ある態様において、本開示は、酵素構築物を提供する。本開示のある酵素構築物は、少なくとも1つのポリペプチドをコードするポリヌクレオチド配列であって、ポリペプチドがGlcNAc-1-ホスホトランスフェラーゼまたはその断片を含む、ポリヌクレオチド配列である。本明細書で使用される場合、「本開示のポリヌクレオチド配列」及び「酵素構築物」という用語は交換可能である。本開示は、酵素構築物によってコードされる単離されたポリペプチド、酵素構築物を含むベクター、及び該ベクターを含む単離細胞も提供する。
本開示のある酵素構築物は、少なくとも1つのポリペプチドをコードするポリヌクレオチド配列であって、ポリペプチドがGlcNAc-1-ホスホトランスフェラーゼまたはその断片を含む、ポリヌクレオチド配列である。ある特定の実施形態では、酵素構築物は、少なくとも1つのポリペプチドをコードするポリヌクレオチド配列であって、ポリペプチドがGlcNAc-1-ホスホトランスフェラーゼα/βサブユニットを含む、ポリヌクレオチド配列である。別の実施形態では、酵素構築物は、少なくとも1つのポリペプチドをコードするポリヌクレオチド配列であって、ポリペプチドがGlcNAc-1-ホスホトランスフェラーゼα/βサブユニットを含み、スペーサー1が欠失している、ポリヌクレオチド配列である。

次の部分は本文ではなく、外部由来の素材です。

/-- The cycles at which the slice watchdog bites a job (R224): 240,000 in the segment under way of a segmented command,
otherwise its command's allowance; the iterations an ML-DSA SIGN has begun are a free value. -/
def wdogLimit (s : State) (n : Nat) (x : Entry) : Nat :=
  if x.desc.opcode / 256 = 9 then 4 * managerCycles x n s
  else if x.desc.opcode = 0x0404 ∨ x.desc.opcode = 0x0405 then 4 * htsCycles x s
  else match cmdSpec s x.colour false x.desc with
  | some c => if c.resume ≠ 0 then 240000 else c.wdog + (Config.freeNat s.free % 815) * c.wdogIter
  | none => 0

/-- SLICE_WDOG_BITE (R641): the job ends TIMEOUT with code 0x0002 and CYCLES at the limit; the slice is re-initialised,
or fenced at its third bite within 1 s. -/
def execSliceWdogBite (e : Nat) (s : State) : Host.Outcome State Fault Refusal :=
  .next (match entry? s e with
    | none => s
    | some x =>
      match x.phase with
      | .running n =>
        let lim := wdogLimit s n x
        let s0 := usedFree (advanceTo (x.segAt + cyclesNs s lim) s)
        let v := slice_ s0 n
        let bites := recentBites s0.now v.bites
        let s1 := bump (wdogBites 2) (setEntry e { x with cycles := x.cycles + 60000 * x.progress + lim, progress := 0, segAt := s0.now }
          (setSlice n { v with bites := bites } s0))
        if 3 ≤ bites.length then fenceSlice n cSLICE_WDOG .timeout 2 s1
        else
          let s2 := stopJob e .timeout 2 (reinitSlice n s1)
          match entry? s2 e with
          | some y => if y.phase = .scrubbing then { s2 with pke := { s2.pke with scrubQ := s2.pke.scrubQ ++ [e] } } else s2
          | none => s2
      | _ => s)

/-- UNIT_WDOG_BITE (R642): unit 0–3 is a digest unit, 4 the key manager.  The job it serves ends TIMEOUT with code
0x0003; a digest unit is re-initialised, or fenced at its third bite within 1 s. -/
def execUnitWdogBite (u : Nat) (s : State) : Host.Outcome State Fault Refusal :=
  .next (
    if u < 4 then
      let v := digUnit s u
      match v.jobs with
      | [] => s
      | e :: _ =>
        let s0 := advanceTo (s.now + ms 1) s
        let bites := recentBites s0.now v.bites
        let s1 := bump (wdogBites 3) (stopJob e .timeout 3 s0)
        if 3 ≤ bites.length then fenceDigest u cUNIT_WDOG .timeout 3 (setDigUnit u { digUnit s1 u with bites := bites } s1)
        else setDigUnit u { digUnit s1 u with bites := bites, initAt := some s1.now } s1
    else
      match unitHead s 9 with
      | none => s
      | some e => bump (wdogBites 3) (stopJob e .timeout 3 (advanceTo (s.now + ms 1) s)))

/-! ### Benches (R203–R213) -/

/-- A requester's request has this priority class at a bench (R204): that of the job served; of the Tsuow core, the digest engine and the
stream DMA the class in effect there (R226). -/
def reqClass (s : State) (x : Bench) (r : BenchReq) : Nat :=
  let ofEntry := match entry? s r.entry with
    | some e => e.prio
    | none => 3
  if r.requester < 36 then (if (slice_ s r.requester).st = .scrub then 0 else ofEntry)
  else if r.requester = 38 then x.classes.1
  else if r.requester = 39 then x.classes.2.1
  else if r.requester = 40 then x.classes.2.2
  else ofEntry

/-- The classes that the ARB_CLASS objects give take effect at a burst boundary of the bench (R226): where its port is free, or a burst
has ended since they were last taken over. -/
def takeClasses (s : State) (x : Bench) : Bench :=
  if x.boundary || x.holder.isNone then
    { x with boundary := false,
             classes := (objVal s Obj.ARB_CLASS_TSUOW, objVal s Obj.ARB_CLASS_DIGEST, objVal s Obj.ARB_CLASS_STREAM) }
  else x

/-- A requester that is fenced, or a slice that is not in the pool, is ignored (R192, R213, R636). -/
def ignored (s : State) (n : Nat) : Bool :=
  if n < 36 then decide ((slice_ s n).st = .fenced ∨ (slice_ s n).st = .init) else decide (n ∈ s.pke.fencedReq)

/-- A burst that bench `b` can serve (R203): 1–16 beats within one page of the bench. -/
def okBurst (b : Nat) (r : BenchReq) : Bool :=
  decide (r.requester < 41 ∧ 1 ≤ r.beats ∧ r.beats ≤ 16) &&
    decide (r.addr / 0x80000 = b ∧ r.addr / 1024 = (r.addr + 64 * r.beats - 1) / 1024)

/-- The colour a DMA engine carries (R86): that of the job, of the ring pair or of the circuit's tenant that it serves; 0xFFFF where it
serves none. -/
def servedColour (s : State) (b : Burst) : Nat :=
  match entry? s b.entry with
  | some x => x.colour
  | none =>
    if b.pair < 4112 then pairColour b.pair
    else if b.circuit < 8192 then 0x1000 + objVal s (at_ Obj.SP_C_TENANT b.circuit)
    else 0xFFFF

/-- The access a burst makes, as the isolation supervisor sees it (R86, R107, R108): a slice's in the colour of its own job, whichever
entry is named; none for the Tsuow core, whose accesses are checked at its own instructions. -/
def burstAccess (s : State) (b : Burst) : Option (FabAcc × UnitRef) :=
  let e := if b.requester < 36 then (slice_ s b.requester).job.getD 0xFFFFFFFF else b.entry
  let colour := if b.requester < 36 then (slice_ s b.requester).colour else servedColour s b
  let ring := match entry? s e with
    | some x => originPair x.origin
    | none => if b.pair < 4112 then b.pair else 0xFFFF
  let mk := fun cls master => ({ cls := cls, master := master, colour := colour, addr := b.addr, len := b.beats * 64,
                                 kind := if b.write then 2 else 1, ring := ring, entry := e } : FabAcc)
  if b.requester < 36 then some (mk 0 b.requester, .slice b.requester)
  else if b.requester = 36 ∨ b.requester = 37 then some (mk 1 0, .requester b.requester)
  else if b.requester = 39 then
    let n := ((List.range 4).find? (fun n => (digUnit s n).jobs.elem b.entry)).getD 0
    some (mk 5 n, .digest n)
  else if b.requester = 40 then some (mk 6 (if b.circuit < 8192 then b.circuit / 4096 else 0), .requester 40)
  else none

/-- The requests of one cycle at a bench (R205–R211): fenced requesters and those in BACKOFF are ignored. -/
def benchDecide (b cycle : Nat) (reqs : List BenchReq) (s : State) : State :=
  let x := takeClasses s (benchTo cycle (bench s b))
  let live := reqs.filter (fun r => !(ignored s r.requester) && okBurst b r &&
    decide (tget (fun _ => 0) x.retryAt r.requester ≤ x.cycle))
  let bursts := live.map (fun r => ({ requester := r.requester, cls := reqClass s x r, addr := r.addr, beats := r.beats, done := 0,
                                      write := r.write, heldCycles := 0, entry := r.entry, pair := r.pair, circuit := r.circuit,
                                      awaited := false, lostAt := 0 } : Burst))
  let d := decidePort x bursts
  let s1 := setBench b (backoffAll d.1 d.2.2.1) s
  let s2 := bumpBy (Obj.ARB_BACKOFFS + b) d.2.2.1.length s1
  let s3 := if d.2.2.2 then bump (Obj.ARB_PREEMPTS + b) s2 else s2
  match d.2.1 with
  | none => s3
  | some w =>
    match burstAccess s3 w with
    | none => s3
    | some (a, u) =>
      match checkAccess s3 a with
      | none => s3
      | some (reason, bad) =>
        let y := bench s3 b
        deviceRefusal a u reason bad (setBench b { y with holder := none, boundary := true } s3)

/-- BENCH_REQUEST (R205): the requests raised at a bench in one cycle; a request wakes the engine clock (R624). -/
def execBenchRequest (b cycle : Nat) (reqs : List BenchReq) (s : State) : Host.Outcome State Fault Refusal :=
  .next (if b < 16 then benchDecide b cycle reqs (if reqs = [] then s else rouseEngine s) else s)

/-- BENCH_WDOG_BITE (R212, R213): the holder's count reaches ARB_WDOG; the port is released, the job served ends TIMEOUT
with code 0x0001, a slice is re-initialised and any other requester is fenced. -/
def execBenchWdogBite (b : Nat) (s : State) : Host.Outcome State Fault Refusal :=
  .next (match (bench s b).holder with
    | none => s
    | some h =>
      let x := bench s b
      let s1 := setBench b { x with holder := none, boundary := true, cycle := x.cycle + (objVal s (Obj.ARB_WDOG + b) - h.heldCycles) } s
      let last := leNat (leBytes 8 (time64 s1) ++ leBytes 1 b ++ leBytes 1 h.requester ++ leBytes 1 h.cls ++
        leBytes 1 h.done ++ leBytes 4 h.entry)
      let s2 := setObj Obj.ARB_WDOG_LAST last (bump (Obj.ARB_WDOG_BITES + b) (bump (wdogBites 1) s1))
      if h.requester < 36 then
        let s3 := stopJob h.entry .timeout 1 (reinitSlice h.requester s2)
        match entry? s3 h.entry with
        | some y => if y.phase = .scrubbing then { s3 with pke := { s3.pke with scrubQ := s3.pke.scrubQ ++ [h.entry] } } else s3
        | none => s3
      else fenceRequester h.requester cBENCH_WDOG (if (entry? s2 h.entry).isSome then some h.entry else none) .timeout 1 s2)

/-- ARB_MODE_APPLY (R210): the bench's ARB_MODE takes effect once no burst is in progress or preempted. -/
def execArbModeApply (b : Nat) (s : State) : Host.Outcome State Fault Refusal :=
  .next (if b < 16 then
      let x := benchIdle (bench s b)
      setBench b { x with mode := objVal s (Obj.ARB_MODE + b) } s
    else s)

end Sys2Proof.Machine
end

更に別の実施形態では、酵素構築物は、少なくとも1つのポリペプチドをコードするポリヌクレオチド配列であって、ポリペプチドがGlcNAc-1-ホスホトランスフェラーゼα/βサブユニットを含み、Notch1とα/β切断部位との間の領域が欠失している、ポリヌクレオチド配列である。なおも更に別の実施形態では、酵素構築物は、少なくとも1つのポリペプチドをコードするポリヌクレオチド配列であって、ポリペプチドがGlcNAc-1-ホスホトランスフェラーゼα/βサブユニットを含み、スペーサー1が欠失しており、Notch1とα/β切断部位との間の領域が欠失している、ポリヌクレオチド配列である。異なる実施形態では、酵素構築物は、少なくとも2つのポリペプチドをコードするポリヌクレオチド配列であって、ポリペプチドがGlcNAc-1-ホスホトランスフェラーゼまたはその断片を含む、ポリヌクレオチド配列である。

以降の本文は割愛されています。